We have chosen to publish the transcript of their conversation in a three-part series of blog posts, of which this is the third.
Read Part 1 here
Read Part 2 here
Alister Christie And Serge Pilko Talk Delphi, Part 3 of 3
Alister So it’s a fairly easy read, and I’ve been trying to write short books. If you look at the old Marco Cantu books, they’re 800 pages or something like that, especially, they’re huge tomes. And you know, back in the day big books sold, but now I think the trend is for shorter books on targeted topics. So, there’s now books on design patterns and memory management and writing high-performance applications and stuff that are available. So you don’t get this huge book which kind of covers everything and only a little bit of detail. You get these highly targeted books on very specific topics. So you get to learn something in great detail rather than having to sort of work it out or for yourself, which is really good. I think that’s a really positive thing that’s happened over the last… probably starting with Nick Hodges’ books, Coding in Delphi, and then you know, More Coding in Delphi, and then there’s the Dependency Injection book. So, and yeah. You know,[inaudible] has written books and Primož Gabrijelčič has written a couple books and yeah, there’s now [inaudible] on all sorts of topics. So…
Serge You’re my hero because you have to be such a self-motivated guy for writing a book because I have a similar dream, but I have such a lot of professional, like routines, like daily routines. Of course I will spend my time with family, relatives. I don’t know how you can do that, especially, but you even have cows and dogs, I don’t have cows…
Alister Yeah, I have the advantage that I have a regular job now as well. So I’ve got all the time for tinkering with projects. In theory I’ve got a lot of time. It doesn’t seem to materialize, I seem to be spending a lot of time doing chores and, now I’ve got a two-year-old son, which is, you know, I’ve got a lot of time with him, which is good.
Serge Okay. Talking about “Code Better in Delphi”, you mentioned the better cleaner code, but did you have an experience, like a migration like from a Delphi legacy project to up-to-date Delphi because it’s a little bit like migration and the better code and refactoring are similar things, so maybe there was an insight or idea for the book.
Alister Yeah. Certainly a bit of code is generally easier to migrate because it’s generally more consistent and, and what have you. So yeah, if you’re doing, you know, if you’re trying to convert unicode using strings as byte arrays, that’s not a bad practice to begin with, but you have to now port a whole heap of code to use, T-bytes or something like that rather than strings. I’ve worked on lots of projects for… you know, writing to the new versions of Delphi, all from the BDE to using FireDAC and what I was doing at the moment, the real estate project I’ve been working on for the last two decades, more than. It’s in Delphi 11, but the database is all just string fields. So I’m just, I’m in the process of… I’ve written some scripts and things like that to convert that to use wide string fields and wide number fields and that kind of thing. So that’s, that’s working, but the interesting thing about that application, because it was FireDAC and I wasn’t sure what database to support, so I basically supported them all. So in its current state, it’s Postgre or Maria DB, SQL Server, SQLite, Firebird, InterBace, it runs quite heavily talking to any of those databases.

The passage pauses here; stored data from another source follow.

-- ==== Sys2Proof/Laws/FrameDies.lean ====
section
/-! SUPPORT. What each operation of Machine/Dies.lean may change. -/

set_option linter.unusedTactic false
set_option linter.unreachableTactic false
set_option linter.unusedVariables false
set_option linter.unusedSimpArgs false

namespace Sys2Proof.Laws

open Machine

theorem within_clearCompute {S : List StatePart} {s0 : State} {i : Nat} {s : State}
    (hS : Covers S [.bufs, .mem, .cores])
    (hw : Within S s0 s) : Within S s0 (clearCompute i s) := by
  unfold clearCompute
  repeat' first
    | with_reducible assumption
    | intro _
    | with_reducible refine within_clearBuffer (hS.mono (by decide)) ?_
    | with_reducible refine within_modCore (hS.mono (by decide)) ?_
    | with_reducible refine Within.foldl _ _ (fun s a h => ?_) ?_
    | with_reducible refine Within.foldl_fourth _ _ (fun r a h => ?_) ?_
    | with_reducible refine Within.foldl_third _ _ (fun r a h => ?_) ?_
    | with_reducible refine Within.foldl_snd _ _ (fun r a h => ?_) ?_
    | with_reducible refine Within.foldl_fst _ _ (fun r a h => ?_) ?_
    | split
    | dsimp only

theorem within_failRebuilds {S : List StatePart} {s0 : State} {n : Nat} {s : State}
    (hS : Covers S [.host, .ev, .fw, .engines, .hostMem])
    (hw : Within S s0 s) : Within S s0 (failRebuilds n s) := by
  unfold failRebuilds
  repeat' first
    | with_reducible assumption
    | intro _
    | with_reducible refine within_rebuildFails (hS.mono (by decide)) ?_
    | with_reducible refine Within.foldl _ _ (fun s a h => ?_) ?_
    | with_reducible refine Within.foldl_fourth _ _ (fun r a h => ?_) ?_
    | with_reducible refine Within.foldl_third _ _ (fun r a h => ?_) ?_
    | with_reducible refine Within.foldl_snd _ _ (fun r a h => ?_) ?_
    | with_reducible refine Within.foldl_fst _ _ (fun r a h => ?_) ?_
    | with_reducible refine Within.ite ?_ ?_
    | split
    | dsimp only

theorem within_loseEngine {S : List StatePart} {s0 : State} {n : Nat} {s : State}
    (hS : Covers S [.host, .ev, .fw, .engines, .hostMem])
    (hw : Within S s0 s) : Within S s0 (loseEngine n s) := by
  unfold loseEngine
  repeat' first
    | with_reducible assumption
    | intro _
    | with_reducible refine within_failRebuilds (hS.mono (by decide)) ?_
    | with_reducible refine within_modEngine (hS.mono (by decide)) ?_
    | split
    | dsimp only

theorem within_loseLink {S : List StatePart} {s0 : State} {l : Nat} {s : State}
    (hS : Covers S [.host, .inProgress, .mgmt, .measure, .ev, .parts, .fw, .installs, .fab, .links, .hostMem])
    (hw : Within S s0 s) : Within S s0 (loseLink l s) := by
  unfold loseLink
  repeat' first
    | with_reducible assumption
    | intro _
    | with_reducible refine within_complete (hS.mono (by decide)) ?_
    | with_reducible refine within_modLink (hS.mono (by decide)) ?_
    | with_reducible refine within_purlinsOnLink (hS.mono (by decide)) ?_
    | with_reducible refine within_raise1 (hS.mono (by decide)) ?_
    | with_reducible refine within_takeLinkDown (hS.mono (by decide)) ?_
    | with_reducible refine Within.ite ?_ ?_
    | split
    | dsimp only

theorem within_loseLinkDie {S : List StatePart} {s0 : State} {k : Nat} {s : State}
    (hS : Covers S [.host, .inProgress, .mgmt, .measure, .ev, .parts, .fw, .installs, .fab, .links, .hostMem])
    (hw : Within S s0 s) : Within S s0 (loseLinkDie k s) := by
  unfold loseLinkDie
  repeat' first
    | with_reducible assumption
    | (intro m; cases m; constructor <;> first | with_reducible assumption | (refine keysRise_mapDel _ _ ?_; with_reducible assumption) | (refine keysRise_filter _ _ ?_; with_reducible assumption))
    | (intro (p : StatePart); cases p <;> first | exact Or.inl (hS.part (by decide)) | with_reducible exact Or.inr rfl | with_reducible exact Or.inr ⟨rfl, rfl⟩ | with_reducible exact Or.inr (Nat.le_refl _))
    | intro _
    | with_reducible refine within_loseLink (hS.mono (by decide)) ?_
    | with_reducible refine Within.foldl _ _ (fun s a h => ?_) ?_
    | with_reducible refine Within.foldl_fourth _ _ (fun r a h => ?_) ?_
    | with_reducible refine Within.foldl_third _ _ (fun r a h => ?_) ?_
    | with_reducible refine Within.foldl_snd _ _ (fun r a h => ?_) ?_
    | with_reducible refine Within.foldl_fst _ _ (fun r a h => ?_) ?_
    | split
    | dsimp only
    | with_reducible refine Within.upd rfl ?_ ?_ ?_

theorem within_dieContentsReset {S : List StatePart} {s0 : State} {i : Nat} {s : State}
    (hS : Covers S [.host, .inProgress, .mgmt, .measure, .ev, .parts, .fw, .err, .installs, .fab, .bufs, .engines, .links, .mem, .cores, .hostMem])
    (hw : Within S s0 s) : Within S s0 (dieContentsReset i s) := by
  unfold dieContentsReset
  repeat' first
    | with_reducible assumption
    | intro _
    | with_reducible refine within_clearCompute (hS.mono (by decide)) ?_
    | with_reducible refine within_disarm (hS.mono (by decide)) ?_
    | with_reducible refine within_loseEngine (hS.mono (by decide)) ?_
    | with_reducible refine within_loseLinkDie (hS.mono (by decide)) ?_
    | with_reducible refine Within.ite ?_ ?_
    | split
    | dsimp only

theorem within_loseStack {S : List StatePart} {s0 : State} {n : Nat} {s : State}
    (hS : Covers S [.hbms, .mem])
    (hw : Within S s0 s) : Within S s0 (loseStack n s) := by
  unfold loseStack
  repeat' first
    | with_reducible assumption
    | intro _
    | with_reducible refine within_clearStack (hS.mono (by decide)) ?_
    | with_reducible refine within_modStack (hS.mono (by decide)) ?_
    | split
    | dsimp only

theorem within_dieContentsOff {S : List StatePart} {s0 : State} {i : Nat} {s : State}
    (hS : Covers S [.host, .inProgress, .mgmt, .measure, .ev, .parts, .fw, .err, .installs, .fab, .hbms, .bufs, .engines, .links, .mem, .cores, .hostMem])
    (hw : Within S s0 s) : Within S s0 (dieContentsOff i s) := by
  unfold dieContentsOff
  repeat' first
    | with_reducible assumption
    | intro _
    | with_reducible refine within_dieContentsReset (hS.mono (by decide)) ?_
    | with_reducible refine within_loseStack (hS.mono (by decide)) ?_
    | with_reducible refine Within.ite ?_ ?_
    | split
    | dsimp only

theorem within_stopProc {S : List StatePart} {s0 : State} {i : Nat} {s : State}
    (hS : Covers S [.host, .inProgress, .mgmt, .fw, .hostMem])
    (hw : Within S s0 s) : Within S s0 (stopProc i s) := by
  unfold stopProc
  repeat' first
    | with_reducible assumption
    | intro _
    | with_reducible refine within_completeOpt (hS.mono (by decide)) ?_
    | with_reducible refine within_modProc (hS.mono (by decide)) ?_
    | split
    | dsimp only

theorem within_unpowerSites {S : List StatePart} {s0 : State} {m : PwrMode} {is : List Nat} {s : State}
    (hS : Covers S [.host, .inProgress, .mgmt, .measure, .ev, .parts, .pwr, .fw, .err, .installs, .fab, .hbms, .bufs, .engines, .links, .mem, .cores, .hostMem])
    (hw : Within S s0 s) : Within S s0 (unpowerSites m is s) := by
  unfold unpowerSites
  repeat' first
    | with_reducible assumption
    | intro _
    | with_reducible refine within_dieContentsOff (hS.mono (by decide)) ?_
    | with_reducible refine within_modPwr (hS.mono (by decide)) ?_
    | with_reducible refine within_stopProc (hS.mono (by decide)) ?_
    | with_reducible refine Within.foldl _ _ (fun s a h => ?_) ?_
    | with_reducible refine Within.foldl_fourth _ _ (fun r a h => ?_) ?_
    | with_reducible refine Within.foldl_third _ _ (fun r a h => ?_) ?_
    | with_reducible refine Within.foldl_snd _ _ (fun r a h => ?_) ?_
    | with_reducible refine Within.foldl_fst _ _ (fun r a h => ?_) ?_
    | split
    | dsimp only

theorem within_endActing {S : List StatePart} {s0 : State} {i : Nat} {status : Nat} {s : State}
    (hS : Covers S [.host, .inProgress, .mgmt, .pwr, .hostMem])
    (hw : Within S s0 s) : Within S s0 (endActing i status s) := by
  unfold endActing
  repeat' first
    | with_reducible assumption
    | intro _
    | with_reducible refine within_complete (hS.mono (by decide)) ?_
    | with_reducible refine within_modPwr (hS.mono (by decide)) ?_
    | split
    | dsimp only

theorem within_endDieReset {S : List StatePart} {s0 : State} {i : Nat} {s : State}
    (hS : Covers S [.host, .inProgress, .mgmt, .pwr, .hostMem])
    (hw : Within S s0 s) : Within S s0 (endDieReset i s) := by
  unfold endDieReset
  repeat' first
    | with_reducible assumption
    | intro _
    | with_reducible refine within_complete (hS.mono (by decide)) ?_
    | with_reducible refine within_modPwr (hS.mono (by decide)) ?_
    | split
    | dsimp only

theorem within_recordDark {S : List StatePart} {s0 : State} {is : List Nat} {s : State}
    (hS : Covers S [.fp, .host, .ev, .fw, .hostMem, .bootGeneration])
    (hw : Within S s0 s) : Within S s0 (recordDark is s) := by
  unfold recordDark
  repeat' first
    | with_reducible assumption
    | intro _
    | with_reducible refine within_modEntry (hS.mono (by decide)) ?_
    | with_reducible refine within_recordChange (hS.mono (by decide)) ?_ ?_
    | with_reducible refine Within.foldl _ _ (fun s a h => ?_) ?_
    | with_reducible refine Within.foldl_fourth _ _ (fun r a h => ?_) ?_
    | with_reducible refine Within.foldl_third _ _ (fun r a h => ?_) ?_
    | with_reducible refine Within.foldl_snd _ _ (fun r a h => ?_) ?_
    | with_reducible refine Within.foldl_fst _ _ (fun r a h => ?_) ?_
    | split
    | dsimp only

Serge There’s all these things and all these difficulties with the strings, for example. Imagine, is it possible to develop this real estate program from scratch using another technology? How many years will it take?
Alister Yeah. If I wanted to rewrite, I don’t know, it would take years. It would be many years, yeah.
Serge The main benefit of Delphi is that we can still use stuff from 90, 98, and it’s still the same application.
Alister There was a project, when I got on board originally it was written in Dataflex and then it was imported to Delphi because you know, Dataflex was a bit of a dead end. I don’t know if anyone remembers, it was kind of a databasing language.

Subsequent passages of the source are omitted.